Clark Hits Integration Plan at Mark Twain JHS
Date: Jul 27, 1974
Caption: Judge Jack Weinstein approved a plan to desegregate Mark Twain Junior High School by making it a “gifted and talented” school to attract white students. Long-time desegregation advocate and psychologist Dr. Kenneth Clark denounced the proposed plan.
When Judge Jack Weinstein initially issued a court order to integrate District 21 schools, he proposed a wide-reaching plan that called for the Board of Education, District 21’s school board, and private real estate developers and housing officials to integrate the district’s neighborhoods and schools. White parents were furious with the decision and threatened to subvert the court order, leave the city, or withdraw their children from public schools. The district school board, whose members were all white, shared the white parents’ preference for segregation, but also felt that they had to meet the requirements of the court.
As a compromise to accommodate white parents’ preferences while also meeting the court requirements, the school board proposed turning Mark Twain into a “gifted and talented” school. They hoped that this would attract white parents to the school, and they assumed that more white students than Black or Latinx students would qualify for the school. The judge accepted the proposal and Curtis J. Berger, a Columbia Law School professor, drafted the plan.
The above Amsterdam News article captures how Dr. Kenneth Clark and others criticized the plan. Dr. Clark was a Black psychologist who had worked with his wife Dr. Mamie Phipps Clark in support of desegregation. Dr. Kenneth Clark saw the Mark Twain plan as an attempt “to evade the politically explosive issue of desegregation.” And he said it was an example of educational tracking, by which he meant unequal opportunities in a school’s curriculum and classes.
Despite Dr. Clark’s criticisms, the judge approved Berger’s plan and Mark Twain became a middle school known for its “gifted and talented” program.
Categories: Brooklyn, K-12 organizing
Tags: racist segregation, white people, court cases, curriculum, disability labels, zoning and student assignment, student achievement, white liberalism, ableist ideas
This item is part of "School Governance and Democratic Control" in "How Did New York City Segregate its Schools?"
Item Details
Date: Jul 27, 1974
Creator: New York Amsterdam News
Source: New York Amsterdam News
Copyright: Under copyright.

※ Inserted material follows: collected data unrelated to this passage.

/-! ### updTpm -/
@[simp] theorem updTpm_pending (s : State) (n : Nat) (f : TpModule → TpModule) : (updTpm s n f).pending = s.pending := rfl
@[simp] theorem updTpm_out (s : State) (n : Nat) (f : TpModule → TpModule) : (updTpm s n f).out = s.out := rfl
@[simp] theorem updTpm_fresh (s : State) (n : Nat) (f : TpModule → TpModule) : (updTpm s n f).fresh = s.fresh := rfl
@[simp] theorem updTpm_obj (s : State) (n : Nat) (f : TpModule → TpModule) : (updTpm s n f).obj = s.obj := rfl
@[simp] theorem updTpm_sys (s : State) (n : Nat) (f : TpModule → TpModule) : (updTpm s n f).sys = s.sys := rfl
@[simp] theorem updTpm_com (s : State) (n : Nat) (f : TpModule → TpModule) : (updTpm s n f).com = s.com := rfl
@[simp] theorem updTpm_cmd (s : State) (n : Nat) (f : TpModule → TpModule) : (updTpm s n f).cmd = s.cmd := rfl
@[simp] theorem updTpm_log (s : State) (n : Nat) (f : TpModule → TpModule) : (updTpm s n f).log = s.log := rfl
@[simp] theorem updTpm_host (s : State) (n : Nat) (f : TpModule → TpModule) : (updTpm s n f).host = s.host := rfl
@[simp] theorem updTpm_net (s : State) (n : Nat) (f : TpModule → TpModule) : (updTpm s n f).net = s.net := rfl
@[simp] theorem updTpm_sw (s : State) (n : Nat) (f : TpModule → TpModule) : (updTpm s n f).sw = s.sw := rfl
@[simp] theorem updTpm_sward (s : State) (n : Nat) (f : TpModule → TpModule) : (updTpm s n f).sward = s.sward := rfl
@[simp] theorem updTpm_sheaf (s : State) (n : Nat) (f : TpModule → TpModule) : (updTpm s n f).sheaf = s.sheaf := rfl
@[simp] theorem updTpm_rick (s : State) (n : Nat) (f : TpModule → TpModule) : (updTpm s n f).rick = s.rick := rfl
@[simp] theorem updTpm_acct (s : State) (n : Nat) (f : TpModule → TpModule) : (updTpm s n f).acct = s.acct := rfl
@[simp] theorem updTpm_sec (s : State) (n : Nat) (f : TpModule → TpModule) : (updTpm s n f).sec = s.sec := rfl
@[simp] theorem updTpm_ev (s : State) (n : Nat) (f : TpModule → TpModule) : (updTpm s n f).ev = s.ev := rfl
@[simp] theorem updTpm_flt (s : State) (n : Nat) (f : TpModule → TpModule) : (updTpm s n f).flt = s.flt := rfl
@[simp] theorem updTpm_pair (s : State) (n : Nat) (f : TpModule → TpModule) : (updTpm s n f).pair = s.pair := rfl
@[simp] theorem updTpm_pow (s : State) (n : Nat) (f : TpModule → TpModule) : (updTpm s n f).pow = s.pow := rfl
@[simp] theorem updTpm_pads (s : State) (n : Nat) (f : TpModule → TpModule) : (updTpm s n f).pads = s.pads := rfl
@[simp] theorem updTpm_ftm (s : State) (n : Nat) (f : TpModule → TpModule) : (updTpm s n f).ftm = s.ftm := rfl
@[simp] theorem updTpm_store (s : State) (n : Nat) (f : TpModule → TpModule) : (updTpm s n f).store = s.store := rfl
@[simp] theorem updTpm_conf (s : State) (n : Nat) (f : TpModule → TpModule) : conf (updTpm s n f) = conf s := conf_obj (by simp)

/-! ### putFrame -/
@[simp] theorem putFrame_pending (s : State) (l i : Nat) : (putFrame s l i).pending = s.pending := by
  have hw := fun p n (l : List Nat) (s : State) => foldl_keeps State.pending (waitBehind p n) (fun s w => waitBehind_pending s p n w) l s
  simp only [putFrame]; repeat' split
  all_goals simp [hw]
@[simp] theorem putFrame_fresh (s : State) (l i : Nat) : (putFrame s l i).fresh = s.fresh := by
  have hw := fun p n (l : List Nat) (s : State) => foldl_keeps State.fresh (waitBehind p n) (fun s w => waitBehind_fresh s p n w) l s
  simp only [putFrame]; repeat' split
  all_goals simp [hw]
@[simp] theorem putFrame_sys (s : State) (l i : Nat) : (putFrame s l i).sys = s.sys := by
  have hw := fun p n (l : List Nat) (s : State) => foldl_keeps State.sys (waitBehind p n) (fun s w => waitBehind_sys s p n w) l s
  simp only [putFrame]; repeat' split
  all_goals simp [hw]
@[simp] theorem putFrame_com (s : State) (l i : Nat) : (putFrame s l i).com = s.com := by
  have hw := fun p n (l : List Nat) (s : State) => foldl_keeps State.com (waitBehind p n) (fun s w => waitBehind_com s p n w) l s
  simp only [putFrame]; repeat' split
  all_goals simp [hw]
@[simp] theorem putFrame_cmd (s : State) (l i : Nat) : (putFrame s l i).cmd = s.cmd := by
  have hw := fun p n (l : List Nat) (s : State) => foldl_keeps State.cmd (waitBehind p n) (fun s w => waitBehind_cmd s p n w) l s
  simp only [putFrame]; repeat' split
  all_goals simp [hw]
@[simp] theorem putFrame_log (s : State) (l i : Nat) : (putFrame s l i).log = s.log := by
  have hw := fun p n (l : List Nat) (s : State) => foldl_keeps State.log (waitBehind p n) (fun s w => waitBehind_log s p n w) l s
  simp only [putFrame]; repeat' split
  all_goals simp [hw]
@[simp] theorem putFrame_tp (s : State) (l i : Nat) : (putFrame s l i).tp = s.tp := by
  have hw := fun p n (l : List Nat) (s : State) => foldl_keeps State.tp (waitBehind p n) (fun s w => waitBehind_tp s p n w) l s
  simp only [putFrame]; repeat' split
  all_goals simp [hw]
@[simp] theorem putFrame_host (s : State) (l i : Nat) : (putFrame s l i).host = s.host := by
  have hw := fun p n (l : List Nat) (s : State) => foldl_keeps State.host (waitBehind p n) (fun s w => waitBehind_host s p n w) l s
  simp only [putFrame]; repeat' split
  all_goals simp [hw]
@[simp] theorem putFrame_sw (s : State) (l i : Nat) : (putFrame s l i).sw = s.sw := by
  have hw := fun p n (l : List Nat) (s : State) => foldl_keeps State.sw (waitBehind p n) (fun s w => waitBehind_sw s p n w) l s
  simp only [putFrame]; repeat' split
  all_goals simp [hw]
@[simp] theorem putFrame_sward (s : State) (l i : Nat) : (putFrame s l i).sward = s.sward := by
  have hw := fun p n (l : List Nat) (s : State) => foldl_keeps State.sward (waitBehind p n) (fun s w => waitBehind_sward s p n w) l s
  simp only [putFrame]; repeat' split
  all_goals simp [hw]
@[simp] theorem putFrame_sheaf (s : State) (l i : Nat) : (putFrame s l i).sheaf = s.sheaf := by
  have hw := fun p n (l : List Nat) (s : State) => foldl_keeps State.sheaf (waitBehind p n) (fun s w => waitBehind_sheaf s p n w) l s
  simp only [putFrame]; repeat' split
  all_goals simp [hw]
@[simp] theorem putFrame_rick (s : State) (l i : Nat) : (putFrame s l i).rick = s.rick := by
  have hw := fun p n (l : List Nat) (s : State) => foldl_keeps State.rick (waitBehind p n) (fun s w => waitBehind_rick s p n w) l s
  simp only [putFrame]; repeat' split
  all_goals simp [hw]
@[simp] theorem putFrame_acct (s : State) (l i : Nat) : (putFrame s l i).acct = s.acct := by
  have hw := fun p n (l : List Nat) (s : State) => foldl_keeps State.acct (waitBehind p n) (fun s w => waitBehind_acct s p n w) l s
  simp only [putFrame]; repeat' split
  all_goals simp [hw]
@[simp] theorem putFrame_sec (s : State) (l i : Nat) : (putFrame s l i).sec = s.sec := by
  have hw := fun p n (l : List Nat) (s : State) => foldl_keeps State.sec (waitBehind p n) (fun s w => waitBehind_sec s p n w) l s
  simp only [putFrame]; repeat' split
  all_goals simp [hw]
@[simp] theorem putFrame_ev (s : State) (l i : Nat) : (putFrame s l i).ev = s.ev := by
  have hw := fun p n (l : List Nat) (s : State) => foldl_keeps State.ev (waitBehind p n) (fun s w => waitBehind_ev s p n w) l s
  simp only [putFrame]; repeat' split
  all_goals simp [hw]
@[simp] theorem putFrame_flt (s : State) (l i : Nat) : (putFrame s l i).flt = s.flt := by
  have hw := fun p n (l : List Nat) (s : State) => foldl_keeps State.flt (waitBehind p n) (fun s w => waitBehind_flt s p n w) l s
  simp only [putFrame]; repeat' split
  all_goals simp [hw]
@[simp] theorem putFrame_pair (s : State) (l i : Nat) : (putFrame s l i).pair = s.pair := by
  have hw := fun p n (l : List Nat) (s : State) => foldl_keeps State.pair (waitBehind p n) (fun s w => waitBehind_pair s p n w) l s
  simp only [putFrame]; repeat' split
  all_goals simp [hw]
@[simp] theorem putFrame_pow (s : State) (l i : Nat) : (putFrame s l i).pow = s.pow := by
  have hw := fun p n (l : List Nat) (s : State) => foldl_keeps State.pow (waitBehind p n) (fun s w => waitBehind_pow s p n w) l s
  simp only [putFrame]; repeat' split
  all_goals simp [hw]
@[simp] theorem putFrame_ftm (s : State) (l i : Nat) : (putFrame s l i).ftm = s.ftm := by
  have hw := fun p n (l : List Nat) (s : State) => foldl_keeps State.ftm (waitBehind p n) (fun s w => waitBehind_ftm s p n w) l s
  simp only [putFrame]; repeat' split
  all_goals simp [hw]
@[simp] theorem putFrame_store (s : State) (l i : Nat) : (putFrame s l i).store = s.store := by
  have hw := fun p n (l : List Nat) (s : State) => foldl_keeps State.store (waitBehind p n) (fun s w => waitBehind_store s p n w) l s
  simp only [putFrame]; repeat' split
  all_goals simp [hw]
@[simp] theorem putFrame_conf (s : State) (l i : Nat) : conf (putFrame s l i) = conf s := by
  have hw := fun p n (l : List Nat) (s : State) => foldl_keeps conf (waitBehind p n) (fun s w => waitBehind_conf s p n w) l s
  simp only [putFrame]; repeat' split
  all_goals simp only [meter_conf, updPad_conf, charge_conf, take_conf, setO_conf, emit_conf, updLink_conf, hw]
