-- ==== Sys2Proof/WellFormed.lean ====
section
/-! DEFINITION. What a command's operands must satisfy beyond their types: the sizes the manual gives messages, packets,
flits and manifests. -/

namespace Sys2Proof

/-- At most 1,024 bytes follow a request header (R73, *Object access limits*). -/
def Instr.payloadOk (b : Bytes) : Bool := b.length ≤ 1024

/-- A Beluth packet carries at most 4,096 bytes of payload (R218). -/
def Packet.wf (p : Packet) : Bool := p.payload.length ≤ 4096

/-- A command's operands have the sizes the manual gives them. -/
def Instr.wf : Instr → Bool
  | .objectWrite _ _ b _ | .udpDatagram _ _ _ b _ _ _ | .mctpMessage _ _ _ b _ | .stileGo _ _ _ b _ => payloadOk b
  | .ptWrite _ _ _ b | .keyInstall _ _ b _ | .paddockKeyInstall _ _ _ b _ | .anchorSet _ _ b _
  | .secureErase _ _ b _ | .udpSessionOpen _ _ b _ | .sealGrant _ _ _ b _ | .fwData _ _ b => payloadOk b
  | .dataPacket _ k | .commitPacket _ k | .ackPacket _ k | .nakPacket _ k | .readReq _ k | .readResp _ k
  | .atomicReq _ k | .atomicResp _ k | .abort _ k | .abortAck _ k | .commitAck _ k | .abandon _ k | .grant _ k
  | .timeReq _ k | .timeResp _ k => k.wf
  | .dataFrame _ _ b _ => b.length ≤ 4144
  | .headerFlit _ b => b.length % 256 == 0 && 256 ≤ b.length && b.length ≤ 256 * 113
  | .tpWrite _ _ b | .readData _ _ b => b.length ≤ 4096
  | .manifest _ _ w => w.length ≤ 129
  | .breach _ _ w => w.length ≤ 129
  | .hostCompletion _ _ _ b _ _ => b.length ≤ 4128
  | .meterTick e => e.length == 4
  | .paddockFault ps _ => !ps.isEmpty
  | _ => true

end Sys2Proof
end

Used with permission.
How to cite: “Clark Hits Integration Plan at Mark Twain JHS,” New York Amsterdam News, in New York City Civil Rights History Project, Accessed: [Month Day, Year], https://nyccivilrightshistory.org/gallery/clark-hits-integration-plan.
Questions to Consider
- Why do you think Dr. Kenneth Clark labeled the plan “obscene, immoral, illegal, and unconstitutional”? Do you agree with his assessment?
- What does Berger mean when he says that his plan is “the only plan that can succeed”? Whose preferences did Berger have in mind?
- How does the decision to turn Mark Twain into a magnet school illustrate who has power and how power works within the New York City school system? What has changed, or stayed the same, since the 1974 desegregation case at Mark Twain?